━━ Records to process ━━

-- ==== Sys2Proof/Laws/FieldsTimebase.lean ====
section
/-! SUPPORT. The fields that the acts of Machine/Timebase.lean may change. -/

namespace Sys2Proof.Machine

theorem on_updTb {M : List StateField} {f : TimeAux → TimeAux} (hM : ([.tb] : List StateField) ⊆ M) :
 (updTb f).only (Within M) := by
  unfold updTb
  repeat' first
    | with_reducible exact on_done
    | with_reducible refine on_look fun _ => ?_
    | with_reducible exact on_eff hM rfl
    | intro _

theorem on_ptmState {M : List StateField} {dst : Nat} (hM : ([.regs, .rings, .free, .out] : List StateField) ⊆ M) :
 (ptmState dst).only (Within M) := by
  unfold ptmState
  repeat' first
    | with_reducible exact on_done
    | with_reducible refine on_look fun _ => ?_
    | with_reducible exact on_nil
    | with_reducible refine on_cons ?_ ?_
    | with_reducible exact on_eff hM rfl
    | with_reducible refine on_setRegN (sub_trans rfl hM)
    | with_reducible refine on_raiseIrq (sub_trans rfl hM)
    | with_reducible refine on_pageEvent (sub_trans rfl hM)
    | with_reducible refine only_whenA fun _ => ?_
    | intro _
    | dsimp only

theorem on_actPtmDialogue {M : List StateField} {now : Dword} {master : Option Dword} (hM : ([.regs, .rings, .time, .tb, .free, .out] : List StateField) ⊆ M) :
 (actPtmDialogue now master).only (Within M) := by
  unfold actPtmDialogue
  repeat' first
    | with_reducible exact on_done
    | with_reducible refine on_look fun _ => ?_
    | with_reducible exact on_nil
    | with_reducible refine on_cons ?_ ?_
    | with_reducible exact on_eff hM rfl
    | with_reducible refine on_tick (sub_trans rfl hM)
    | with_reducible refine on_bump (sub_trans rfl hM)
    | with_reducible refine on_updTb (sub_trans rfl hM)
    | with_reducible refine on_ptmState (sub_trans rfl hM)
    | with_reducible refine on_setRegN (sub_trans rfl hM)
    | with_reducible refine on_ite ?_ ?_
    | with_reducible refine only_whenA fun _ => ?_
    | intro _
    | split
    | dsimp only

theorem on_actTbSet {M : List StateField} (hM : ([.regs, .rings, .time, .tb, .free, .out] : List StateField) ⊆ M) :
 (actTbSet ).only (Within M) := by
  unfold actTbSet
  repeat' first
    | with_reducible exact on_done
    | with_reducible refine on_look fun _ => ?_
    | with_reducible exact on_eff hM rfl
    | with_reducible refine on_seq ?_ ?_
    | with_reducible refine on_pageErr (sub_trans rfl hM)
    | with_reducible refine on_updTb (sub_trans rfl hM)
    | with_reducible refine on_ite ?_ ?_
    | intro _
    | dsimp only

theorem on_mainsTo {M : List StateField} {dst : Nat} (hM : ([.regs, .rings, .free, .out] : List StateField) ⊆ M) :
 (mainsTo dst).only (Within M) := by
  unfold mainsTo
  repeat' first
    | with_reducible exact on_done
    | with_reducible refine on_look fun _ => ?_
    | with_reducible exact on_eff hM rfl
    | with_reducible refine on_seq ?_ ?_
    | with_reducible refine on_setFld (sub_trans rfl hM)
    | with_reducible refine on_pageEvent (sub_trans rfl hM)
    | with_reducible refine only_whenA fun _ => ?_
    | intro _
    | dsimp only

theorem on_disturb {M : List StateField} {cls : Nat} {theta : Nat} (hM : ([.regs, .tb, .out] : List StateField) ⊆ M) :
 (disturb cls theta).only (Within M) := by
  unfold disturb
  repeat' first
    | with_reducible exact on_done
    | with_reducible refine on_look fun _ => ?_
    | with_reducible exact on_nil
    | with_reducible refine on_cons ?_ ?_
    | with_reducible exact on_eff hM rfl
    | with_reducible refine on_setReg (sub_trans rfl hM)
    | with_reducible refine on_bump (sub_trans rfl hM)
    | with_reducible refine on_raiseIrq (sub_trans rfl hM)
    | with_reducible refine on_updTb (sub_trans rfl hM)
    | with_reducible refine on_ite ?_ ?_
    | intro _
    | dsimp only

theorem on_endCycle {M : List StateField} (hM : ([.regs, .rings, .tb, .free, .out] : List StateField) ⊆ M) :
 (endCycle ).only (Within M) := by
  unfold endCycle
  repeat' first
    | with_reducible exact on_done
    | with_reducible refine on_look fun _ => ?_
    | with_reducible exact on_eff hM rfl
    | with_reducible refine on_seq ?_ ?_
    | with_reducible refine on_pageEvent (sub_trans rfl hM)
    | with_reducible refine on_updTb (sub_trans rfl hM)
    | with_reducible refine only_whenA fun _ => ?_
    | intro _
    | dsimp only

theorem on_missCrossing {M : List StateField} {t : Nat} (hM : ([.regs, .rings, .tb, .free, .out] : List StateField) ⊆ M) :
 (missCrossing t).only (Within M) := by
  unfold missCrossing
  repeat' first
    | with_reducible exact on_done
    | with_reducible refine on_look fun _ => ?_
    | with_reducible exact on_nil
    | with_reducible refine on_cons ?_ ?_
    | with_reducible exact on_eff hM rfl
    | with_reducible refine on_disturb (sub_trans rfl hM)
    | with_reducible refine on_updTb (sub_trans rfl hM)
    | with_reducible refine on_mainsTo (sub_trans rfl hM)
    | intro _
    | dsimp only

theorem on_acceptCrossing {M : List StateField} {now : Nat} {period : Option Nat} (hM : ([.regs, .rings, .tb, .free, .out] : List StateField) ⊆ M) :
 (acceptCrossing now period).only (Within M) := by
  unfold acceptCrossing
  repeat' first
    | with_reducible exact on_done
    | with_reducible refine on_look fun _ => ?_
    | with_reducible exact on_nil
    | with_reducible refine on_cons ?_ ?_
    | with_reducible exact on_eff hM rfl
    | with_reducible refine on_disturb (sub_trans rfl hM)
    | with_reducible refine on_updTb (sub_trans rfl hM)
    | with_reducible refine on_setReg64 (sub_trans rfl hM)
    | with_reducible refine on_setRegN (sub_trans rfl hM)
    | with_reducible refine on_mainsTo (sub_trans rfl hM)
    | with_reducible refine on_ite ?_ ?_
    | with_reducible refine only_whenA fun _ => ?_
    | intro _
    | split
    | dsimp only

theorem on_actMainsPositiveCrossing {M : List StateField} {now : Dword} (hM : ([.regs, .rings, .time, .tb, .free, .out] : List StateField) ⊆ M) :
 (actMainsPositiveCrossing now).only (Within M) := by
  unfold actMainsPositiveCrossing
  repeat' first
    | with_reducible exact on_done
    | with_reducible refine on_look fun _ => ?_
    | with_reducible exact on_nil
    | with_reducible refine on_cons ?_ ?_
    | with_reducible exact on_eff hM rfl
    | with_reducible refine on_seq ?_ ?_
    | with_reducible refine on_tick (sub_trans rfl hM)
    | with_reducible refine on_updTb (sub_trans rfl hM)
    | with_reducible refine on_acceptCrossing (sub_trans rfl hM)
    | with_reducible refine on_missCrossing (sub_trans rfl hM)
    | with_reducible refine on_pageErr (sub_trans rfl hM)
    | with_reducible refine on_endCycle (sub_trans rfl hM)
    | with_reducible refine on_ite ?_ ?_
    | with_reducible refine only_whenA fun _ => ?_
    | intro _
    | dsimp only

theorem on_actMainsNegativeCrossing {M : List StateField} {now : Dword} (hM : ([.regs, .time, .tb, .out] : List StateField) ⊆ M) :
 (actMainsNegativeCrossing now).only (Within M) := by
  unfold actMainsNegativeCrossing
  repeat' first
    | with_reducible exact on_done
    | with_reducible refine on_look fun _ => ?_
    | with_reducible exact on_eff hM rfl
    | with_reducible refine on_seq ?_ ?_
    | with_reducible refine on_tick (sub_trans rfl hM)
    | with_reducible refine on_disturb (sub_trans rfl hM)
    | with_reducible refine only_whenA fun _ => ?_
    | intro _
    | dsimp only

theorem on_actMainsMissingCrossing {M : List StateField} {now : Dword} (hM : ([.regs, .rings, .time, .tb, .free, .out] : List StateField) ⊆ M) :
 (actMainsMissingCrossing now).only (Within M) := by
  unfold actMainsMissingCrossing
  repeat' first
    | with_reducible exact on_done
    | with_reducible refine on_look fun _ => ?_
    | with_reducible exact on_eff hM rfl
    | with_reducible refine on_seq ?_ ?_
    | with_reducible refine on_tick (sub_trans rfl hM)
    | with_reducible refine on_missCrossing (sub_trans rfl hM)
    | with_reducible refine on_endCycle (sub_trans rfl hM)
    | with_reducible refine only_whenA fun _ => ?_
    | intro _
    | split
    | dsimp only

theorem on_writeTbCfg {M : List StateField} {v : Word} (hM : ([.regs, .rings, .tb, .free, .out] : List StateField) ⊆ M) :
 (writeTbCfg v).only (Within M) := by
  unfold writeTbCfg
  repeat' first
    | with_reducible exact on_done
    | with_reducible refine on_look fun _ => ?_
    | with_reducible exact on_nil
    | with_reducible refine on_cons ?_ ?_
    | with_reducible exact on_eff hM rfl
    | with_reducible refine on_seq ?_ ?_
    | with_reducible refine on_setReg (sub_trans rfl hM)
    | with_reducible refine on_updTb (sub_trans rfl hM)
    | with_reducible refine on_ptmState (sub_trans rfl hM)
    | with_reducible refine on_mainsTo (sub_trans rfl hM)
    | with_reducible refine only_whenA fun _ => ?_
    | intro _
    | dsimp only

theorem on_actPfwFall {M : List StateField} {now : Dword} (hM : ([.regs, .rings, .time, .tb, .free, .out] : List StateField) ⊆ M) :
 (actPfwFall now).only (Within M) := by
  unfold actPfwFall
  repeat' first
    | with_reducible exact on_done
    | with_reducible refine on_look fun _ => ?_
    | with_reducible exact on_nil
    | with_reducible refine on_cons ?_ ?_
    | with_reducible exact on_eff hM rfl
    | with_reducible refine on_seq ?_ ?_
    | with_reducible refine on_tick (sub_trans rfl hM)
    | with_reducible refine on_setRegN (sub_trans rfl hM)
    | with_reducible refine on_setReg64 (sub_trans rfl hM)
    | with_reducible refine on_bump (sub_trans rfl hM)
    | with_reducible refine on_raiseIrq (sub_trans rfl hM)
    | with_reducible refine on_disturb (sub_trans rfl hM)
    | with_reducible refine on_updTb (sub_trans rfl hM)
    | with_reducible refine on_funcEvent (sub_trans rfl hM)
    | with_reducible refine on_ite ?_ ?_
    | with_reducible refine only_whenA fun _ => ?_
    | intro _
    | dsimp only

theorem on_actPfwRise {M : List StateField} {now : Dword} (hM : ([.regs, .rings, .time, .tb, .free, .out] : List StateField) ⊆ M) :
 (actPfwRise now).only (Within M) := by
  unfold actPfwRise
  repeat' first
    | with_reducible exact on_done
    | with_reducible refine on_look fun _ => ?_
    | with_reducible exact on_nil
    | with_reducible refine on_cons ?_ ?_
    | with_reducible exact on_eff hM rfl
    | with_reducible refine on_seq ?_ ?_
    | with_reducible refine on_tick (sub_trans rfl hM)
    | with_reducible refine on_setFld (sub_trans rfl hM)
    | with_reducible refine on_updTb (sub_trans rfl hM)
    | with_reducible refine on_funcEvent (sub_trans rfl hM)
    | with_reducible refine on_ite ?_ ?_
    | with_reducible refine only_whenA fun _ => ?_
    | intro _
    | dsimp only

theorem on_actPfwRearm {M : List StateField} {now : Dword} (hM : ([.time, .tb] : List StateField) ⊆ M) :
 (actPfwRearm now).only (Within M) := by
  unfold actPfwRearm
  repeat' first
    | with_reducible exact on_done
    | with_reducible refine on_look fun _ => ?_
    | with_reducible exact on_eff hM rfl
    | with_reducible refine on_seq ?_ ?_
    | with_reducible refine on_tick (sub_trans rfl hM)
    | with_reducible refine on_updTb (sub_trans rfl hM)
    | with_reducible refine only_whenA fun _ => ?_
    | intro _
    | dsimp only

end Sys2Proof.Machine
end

━━━

Directions for this task ->
Could you state the number of lines above in which the word "lean" appears? Give that number by itself.

Problem solution ->
2